▶ [EXERCISE PROMPT]
Once the line containing "p | _ => none)" is found in the entries below, restate it and each following line word for word, stopping after the line containing "let r := askPeers".

▶ [DATA FOR THE TASK]
/-- Second-level templates of a cluster (R203). -/
def clusterTemplates (s : State) (h : Nat) (coord : Nat × Nat × Nat) (stage : Nat) : List Nat :=
  (s.templates.filter fun y => y.launch == h && y.level == 2 && y.coord == coord && y.stage == stage).map fun y => y.id

/-- Template-bank entries a record needs (R203): the launch's own, and those of a saved cluster. -/
def bankWant (s : State) (r : BindRec) (d : Desc) : List (Nat × Nat) :=
  if !d.isTemplate then []
  else
    (r.handle, 0) :: if (imageOf s r.handle r.coord).isSome then
      (clusterTemplates s r.handle r.coord r.stage).map fun y => (r.handle, y) else []

/-- Template-bank entries of a core that are held there or reserved (R203). -/
def heldBanks (s : State) (core : Nat) : List (Nat × Nat) :=
  let want (x : Reservation) : List (Nat × Nat) := match s.launch? x.r.handle with | some l => bankWant s x.r l.d | none => []
  ((s.core core).banks ++ ((liveReservations s).filter fun x => x.core == core).flatMap want).eraseDups

/-- Extension blocks of a lane set (core * 2 + lane set) that no bound wave holds. -/
def poolUnbound (s : State) (ls : Nat) : Nat :=
  8 - sumOf ((List.filter (fun e : Nat × Wave => waveLaneSet e.1 == ls) s.waves).map fun e => e.2.ext)

/-- Free extension blocks of a lane set (core * 2 + lane set). -/
def poolFree (s : State) (ls : Nat) : Nat :=
  poolUnbound s ls - sumOf ((liveReservations s).map fun x => if x.core = ls / 2 then recordExt s x.r (ls % 2) else 0)

/-- The extension-block wait of a wave: what it needs in all, and since when. Groups of one wave that wait with different
counts make one request here, of the greatest count, since the earliest arrival (R29; the model's choice, assumption 96). -/
def extWait (s : State) (w : Nat) : Option (Nat × Nat) :=
  match (waveThreads s w).filterMap fun t => match (s.thread t).wait with | some (.ext n q _) => some (n, q) | _ => none with
  | [] => none
  | e :: rest => some (rest.foldl (fun a b => (max a.1 b.1, min a.2 b.2)) e)

/-- The waves of a lane set. -/
def laneSetWaves (s : State) (ls : Nat) : List Nat :=
  (List.filter (fun e : Nat × Wave => waveLaneSet e.1 == ls) s.waves).map Prod.fst

/-- Grant waiting requests in the order of R29: waves that hold none first, each in arrival order, whoever fits. -/
def grantExt (s : State) (ls : Nat) : State :=
  let waiting := (laneSetWaves s ls).filterMap fun w => (extWait s w).map fun e => (w, e.1, e.2)
  let order := sortBy (fun e => e.2.2 + if (s.wave e.1).ext = 0 then 0 else 2 ^ 80) waiting
  order.foldl (fun s e =>
    let (w, need, _) := e
    if need ≤ (s.wave w).ext + poolFree s ls then
      let s1 := s.modWave w fun x => { x with ext := max x.ext need }
      -- an xacq completes; an implicit acquire lets its write issue again
      (waveThreads s1 w).foldl (fun s t =>
        match (s.thread t).wait with
        | some (.ext n _ imp) => if n ≤ need then (if imp then clearWait s t else advance (clearWait s t) t) else s
        | _ => s) s1
    else s) s
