-- ==== Sys2Proof/Machine/TraceUnit.lean ====
section
/-! DEFINITION. The trace unit (R530-R535): the ring, the records of sessions, markers and sampled memory requests. -/

namespace Sys2Proof.Machine

def modTrace (s : State) (p : Nat) (f : TraceUnit → TraceUnit) : State := s.modPart p fun x => { x with trace := f x.trace }

def TraceUnit.full (u : TraceUnit) : Bool := (u.ttail + 1) % 2 ^ u.tsz == u.thead % 2 ^ u.tsz

/-- Write one record at TTAIL. -/
def writeTrace (s : State) (p : Nat) (r : BitVec 512) : State :=
  let u := (s.part p).trace
  let s1 := ringWrite s p (u.tbase.toNat + 64 * u.ttail) (toBytes 64 r.toNat)
  modTrace s1 p fun u => { u with ttail := (u.ttail + 1) % 2 ^ u.tsz }

/-- A marker or a sample: dropped and counted on a full ring, also behind a record that waits for a slot (R531). -/
def postTrace (s : State) (p : Nat) (r : BitVec 512) : State :=
  let u := (s.part p).trace
  if u.full || u.held != [] then
    modTrace s p fun u => { u with tdrop := if u.tdrop = 0xFFFFFFFF then u.tdrop else u.tdrop + 1 }
  else writeTrace s p r

/-- An open, close or cut record waits until a slot frees (R531). -/
def holdTrace (s : State) (p : Nat) (r : BitVec 512) : State :=
  let u := (s.part p).trace
  if u.full || u.held != [] then modTrace s p fun u => { u with held := u.held ++ [r] } else writeTrace s p r

/-- Write waiting records while the ring has room. -/
def drainTrace (p : Nat) : Nat → State → State
  | 0, s => s
  | n + 1, s =>
    match (s.part p).trace.held with
    | [] => s
    | r :: rest =>
      if (s.part p).trace.full then s
      else drainTrace p n (writeTrace (modTrace s p fun u => { u with held := rest }) p r)

/-- Whether a launch is traced: the session is open on its queue; a generator item is no launch of a queue. -/
def traced (s : State) (b : Block) : Bool :=
  let u := (s.part b.part).trace
  match s.launch? b.launch with
  | some l => !b.gen && u.opened && u.tqmask.getLsbD l.queue
  | none => false

/-- The queue of a block's launch. -/
def blockQueue (s : State) (b : Block) : Nat := match s.launch? b.launch with | some l => l.queue | none => 0

/-- A marker of a core, in issue order: it waits behind the core's samples that are not complete (R533). -/
def passTrace (s : State) (t : TRef) (b : Block) (r : BitVec 512) : State :=
  if (s.part b.part).trace.samples.any fun e => e.core == b.core then
    let e : Sample := ⟨b.core, t, 0, 0, 0, blockQueue s b, r⟩
    modTrace s b.part fun u => { u with samples := u.samples ++ [e] }
  else postTrace s b.part r

/-- A marker (R430, R532). -/
def traceMarker (s : State) (t : TRef) (b : Block) (id : Nat) (v : Word) : State :=
  if traced s b then
    let x := s.thread t
    passTrace s t b (threadRecord s t 1 0 [q (id + 2 ^ 32 * v.toNat), x.pc, x.item, q x.tlevel, 0])
  else s

/-! ### Sampled memory requests (R534) -/

/-- The memory behind the CSM at a line. -/
def memoryTier (s : State) (r : Req) (line : Nat) : Nat :=
  match peekWalk s r.asid line with
  | .leaf pa _ _ _ => (match paKind s pa with | .tier1 => 3 | .tier2 => 4 | .cxl => 5 | .peer _ => 6 | _ => 2)
  | .absent _ _ => 2

/-- Where the home bank of a line has the bytes of a request from. -/
def bankServes (s : State) (r : Req) (line : Nat) (mask : BitVec 128) : Nat :=
  match csmFind s r.asid r.agen line with
  | some l => if mask &&& ~~~l.valid = 0 then 2 else memoryTier s r line
  | none => memoryTier s r line

/-- Where a load through a core's cache is served, before it is made; an acquire takes no clean byte of the L1 (R81). -/
def loadServes (s : State) (t : TRef) (k : Cache) (line : Nat) (mask : BitVec 128) (acquires : Bool) : Nat :=
  let r := fetchReq s t
  let has (l : Line) : BitVec 128 :=
    if l.is r.asid r.agen line (some t) then l.dirty
    else if l.is r.asid r.agen line none then (if acquires then l.dirty else l.valid)
    else 0
  let left := (lines s (waveCore t.wave) k).foldl (fun m l => m &&& ~~~has l) mask
  if left = 0 then 0 else bankServes s r line left

/-- Where a store through a core's cache is served: the cache takes it, but for a bypass store that misses and for the own
store of a wide release, which the home bank takes, or the memory behind it (R71, R80). -/
def storeServes (s : State) (t : TRef) (k : Cache) (line : Nat) (ret : Ret) (releases : Bool) : Nat :=
  let r := fetchReq s t
  if !releases && !leavesCore s ⟨waveCore t.wave, k, t, ret⟩ r line then 0
  else if ret == .bypass && (csmFind s r.asid r.agen line).isNone then memoryTier s r line
  else 2

/-- Waits of an access that has issued, is held, and is made again: each ends its sample (R106, R109, R506). -/
def Wait.retried : Wait → Bool
  | .page _ _ | .fill _ _ | .fillFull _ _ | .evicting _ _ | .peer _ => true
  | _ => false

/-- Waits of an instruction that has not issued yet (R38, R77, R110). -/
def Wait.turnedAway : Wait → Bool
  | .counterRoom _ | .trackerRoom _ | .specRoom | .recheck => true
  | _ => false

/-- A number for a sampled access that no other one has. -/
def nextSample (s : State) : Nat :=
  1 + maxOf (s.loads.map PendLoad.sample ++ s.stores.map PendStore.sample
    ++ s.parts.flatMap fun e => e.2.trace.samples.map Sample.num)

/-- Change the last element that satisfies a test. -/
def modLast {α : Type} (p : α → Bool) (f : α → α) (l : List α) : List α :=
  match l.reverse.findIdx? p with
  | some i => l.modify (l.length - 1 - i) f
  | none => l

/-- The sample of one thread's access from `s` to `r`: while it is outstanding, its number stands with it; one that is held
ends it, and the retried access starts a fresh one (R534). An access that trapped completes nothing. -/
def startSample (access : Nat) (place : State → TRef → BitVec 64 × Nat) (s : State) (g : Issue) (b : Block) (r : State)
    (t : TRef) : State :=
  let old := s.thread t
  let x := r.thread t
  let others := x.resample.filter (· != g.pc)
  if x.wait.any Wait.retried then r.modThread t fun x => { x with resample := g.pc :: others }
  else
    let n := nextSample r
    let loaded := x.ld = old.ld + 1
    let stored := x.st = old.st + 1
    let r1 := r.modThread t fun x => { x with resample := others }
    if loaded ∨ stored then
      let (va, served) := place s t
      let e : Sample := { core := b.core, t := t, region := old.regionSeq, pc := g.pc, num := n, queue := blockQueue s b
                          body := threadRecord s t 2 0 [g.pc, va, q (access + 2 ^ 8 * served), 0, 0] }
      let r2 : State := if loaded then { r1 with loads := modLast (fun l => l.t == t) (fun l => { l with sample := n }) r1.loads }
        else { r1 with stores := modLast (fun p => p.t == t) (fun p => { p with sample := n }) r1.stores }
      modTrace r2 b.part fun u => { u with samples := u.samples ++ [e] }
    else r1

/-- The peer on which an access waits, by its place before it is made (R505). -/
def peerAsked (s : State) (t : TRef) (place : BitVec 64 × Nat) : Option Nat :=
  if place.2 ≠ 6 then none
  else
    match peekWalk s (fetchReq s t).asid (place.1.toNat / 128 * 128) with
    | .leaf pa _ _ _ => (match paKind s pa with | .peer p => some p | _ => none)
    | .absent _ _ => none

/-- Loads that went out to a peer, from `s` to `r`, are known by it and by their instruction (R506). -/
def askPeers (place : State → TRef → BitVec 64 × Nat) (s : State) (g : Issue) (ts : List TRef) (r : State) : State :=
  if s.peers.isEmpty then r
  else
    ts.foldl (fun r t =>
      match if (r.thread t).ld = (s.thread t).ld + 1 then peerAsked s t (place s t) else none with
      | some p => { r with loads := modLast (fun l => l.t == t) (fun l => { l with pc := g.pc, peer := some p }) r.loads }
      | none => r) r

/-- A memory instruction that issues at a sampling core is counted, and every 2^SP-th is sampled at its lowest executing
lane (R534); so is an access of any of its lanes whose sample a hold or a replay has ended. Its meaning `body` leaves `r`. -/
def sampled (access : Nat) (place : State → TRef → BitVec 64 × Nat) (body : State → Issue → Block → List TRef → State)
    (s : State) (g : Issue) (b : Block) (ts : List TRef) : State :=
  let r := askPeers place s g ts (body s g b ts)
  let u := (s.part b.part).trace
  let again (t : TRef) : Bool := (s.thread t).resample.contains g.pc
  -- an access held for a peer tests again and is no new issue (R506)
  let issued (t : TRef) : Bool :=
    !((r.thread t).pc == g.pc && (r.thread t).wait.any Wait.turnedAway) && !s.peerHolds.any fun h => h.t == t
  if !u.smp then r
  else
    let counted := ts.filter issued
    let n := (r.core b.core).samples + if counted = [] then 0 else 1
    let r1 := r.modCore b.core fun c => { c with samples := n % 2 ^ 24 }
    let mine := (if n % 2 ^ u.sp = 0 then counted.take 1 else []) ++ ts.filter again
    if traced s b then mine.eraseDups.foldl (startSample access place s g b) r1 else r1

/-- A sample's record as its access completes, with the times, which the spec leaves to the machine; a marker behind a
sample (R533) stands as it was made. -/
def finishSample (s : State) (r : BitVec 512) : State × BitVec 512 :=
  if bits r 7 0 ≠ 2 then (s, r)
  else
    let (a, s1) := s.fresh
    let (b, s2) := s1.fresh
    let (c, s3) := s2.fresh
    let times := bits a 7 0 * 2 ^ 336 + bits a 63 32 * 2 ^ 352 + b.toNat * 2 ^ 384 + bits c 31 0 * 2 ^ 448
    (s3, r ||| BitVec.ofNat 512 times)

/-- The oldest record of a core, once its access is complete. -/
def sampleDue (s : State) (core : Nat) : Option Sample :=
  ((s.part (corePart s core)).trace.samples.find? fun e => e.core == core).filter fun e => !e.waits s

/-- R534: the oldest sampled request of a core has completed, or a marker behind one is passed on. -/
def execMemorySample (core : Nat) (s : State) : Out :=
  .next (
    let p := corePart s core
    match sampleDue s core with
    | none => s
    | some e =>
      let s1 := modTrace s p fun u => { u with samples := dropFirst (fun x => x.core == core) u.samples }
      let (s2, r) := finishSample s1 e.body
      if (s2.part p).trace.opened then postTrace s2 p r else s2)

/-! ### Sessions (R530, R535) -/

/-- A record without a thread (R532). -/
def traceSessionRecord (s : State) (kind : Nat) (payload : List (BitVec 64)) : BitVec 512 :=
  record (header s kind 0 0xFFFF 0 0xFFFF 0 ++ payload)

/-- Whether a partition has a live Sextant context, which alone has sessions (R530). -/
def sextantLive (s : State) (part : Nat) : Bool := 
  let x := s.part part
  s.booted && s.bootOk && !x.sextantDown && x.takeover.isNone && !x.sextantStopped

/-- What waits is written while the ring has room (R531). -/
def drainHeld (s : State) (part : Nat) : State := drainTrace part ((s.part part).trace.held.length + 1) s

/-- R530: OPEN is set; what still waits from an earlier session comes first in the emptied ring. -/
def execTraceSessionOpen (part : Nat) (s : State) : Out :=
  .next (
    if (s.part part).trace.opened ∨ !sextantLive s part then s
    else
      let s1 := drainHeld (modTrace s part fun u => { u with opened := true, tseq := u.tseq + 1, thead := 0, ttail := 0 }) part
      let u := (s1.part part).trace
      holdTrace s1 part (traceSessionRecord s1 3 [q u.tseq.toNat, u.tqmask, 0, 0, 0]))

/-- The records that leave the cores when those that satisfy a test do, and those that stay: what a core holds before such
a record leaves with it (R533). -/
def flushed (mine : Sample → Bool) : List Sample → List Sample × List Sample
  | [] => ([], [])
  | e :: rest =>
    let (go, stay) := flushed mine rest
    if mine e || rest.any (fun x => x.core == e.core && mine x) then (e :: go, stay) else (go, e :: stay)

/-- Every record still held at some cores is written. -/
def flushSamples (p : Nat) (mine : Sample → Bool) (s : State) : State :=
  let (es, stay) := flushed mine (s.part p).trace.samples
  let s1 := modTrace s p fun u => { u with samples := stay }
  es.foldl (fun s e => let (s1, r) := finishSample s e.body; postTrace s1 p r) s1

/-- An open session ends: what the cores still hold is written, then the close record. -/
def closeSession (part : Nat) (s : State) : State :=
  if (s.part part).trace.opened then
    let s1 := flushSamples part (fun _ => true) s
    let u := (s1.part part).trace
    let s2 := holdTrace s1 part (traceSessionRecord s1 4 [q (u.tseq.toNat + 2 ^ 32 * u.tdrop.toNat), 0, 0, 0, 0])
    modTrace s2 part fun u => { u with opened := false }
  else s

/-- R530: OPEN is cleared. -/
def execTraceSessionClose (part : Nat) (s : State) : Out := .next (closeSession part s)

/-- R531: the reader frees ring slots. -/
def execTraceRingHeadWrite (part : Nat) (value : BitVec 64) (s : State) : Out :=
  .next (drainHeld (modTrace s part fun u => { u with thead := bits value 23 0 }) part)

/-- A queue is cut from the open session (R535): reason 1 for a reset, 2 for a bad tail. -/
def cutQueue (s : State) (p queue reason : Nat) : State :=
  let u := (s.part p).trace
  if u.opened && u.tqmask.getLsbD queue then
    let s1 := flushSamples p (fun e => e.queue == queue) s
    let s2 := holdTrace s1 p (traceSessionRecord s1 5 [q (queue + 2 ^ 8 * reason), 0, 0, 0, 0])
    modTrace s2 p fun u => { u with tqmask := u.tqmask &&& ~~~(1#64 <<< queue) }
  else s

end Sys2Proof.Machine
end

▶ [FINISHED TASK]
    | .leaf pa _ _ _ => (match paKind s pa with | .peer p => some p | _ => none)
    | .absent _ _ => none

/-- Loads that went out to a peer, from `s` to `r`, are known by it and by their instruction (R506). -/
def askPeers (place : State → TRef → BitVec 64 × Nat) (s : State) (g : Issue) (ts : List TRef) (r : State) : State :=
  if s.peers.isEmpty then r
  else
    ts.foldl (fun r t =>
      match if (r.thread t).ld = (s.thread t).ld + 1 then peerAsked s t (place s t) else none with
      | some p => { r with loads := modLast (fun l => l.t == t) (fun l => { l with pc := g.pc, peer := some p }) r.loads }
      | none => r) r

/-- A memory instruction that issues at a sampling core is counted, and every 2^SP-th is sampled at its lowest executing
lane (R534); so is an access of any of its lanes whose sample a hold or a replay has ended. Its meaning `body` leaves `r`. -/
def sampled (access : Nat) (place : State → TRef → BitVec 64 × Nat) (body : State → Issue → Block → List TRef → State)
    (s : State) (g : Issue) (b : Block) (ts : List TRef) : State :=
  let r := askPeers place s g ts (body s g b ts)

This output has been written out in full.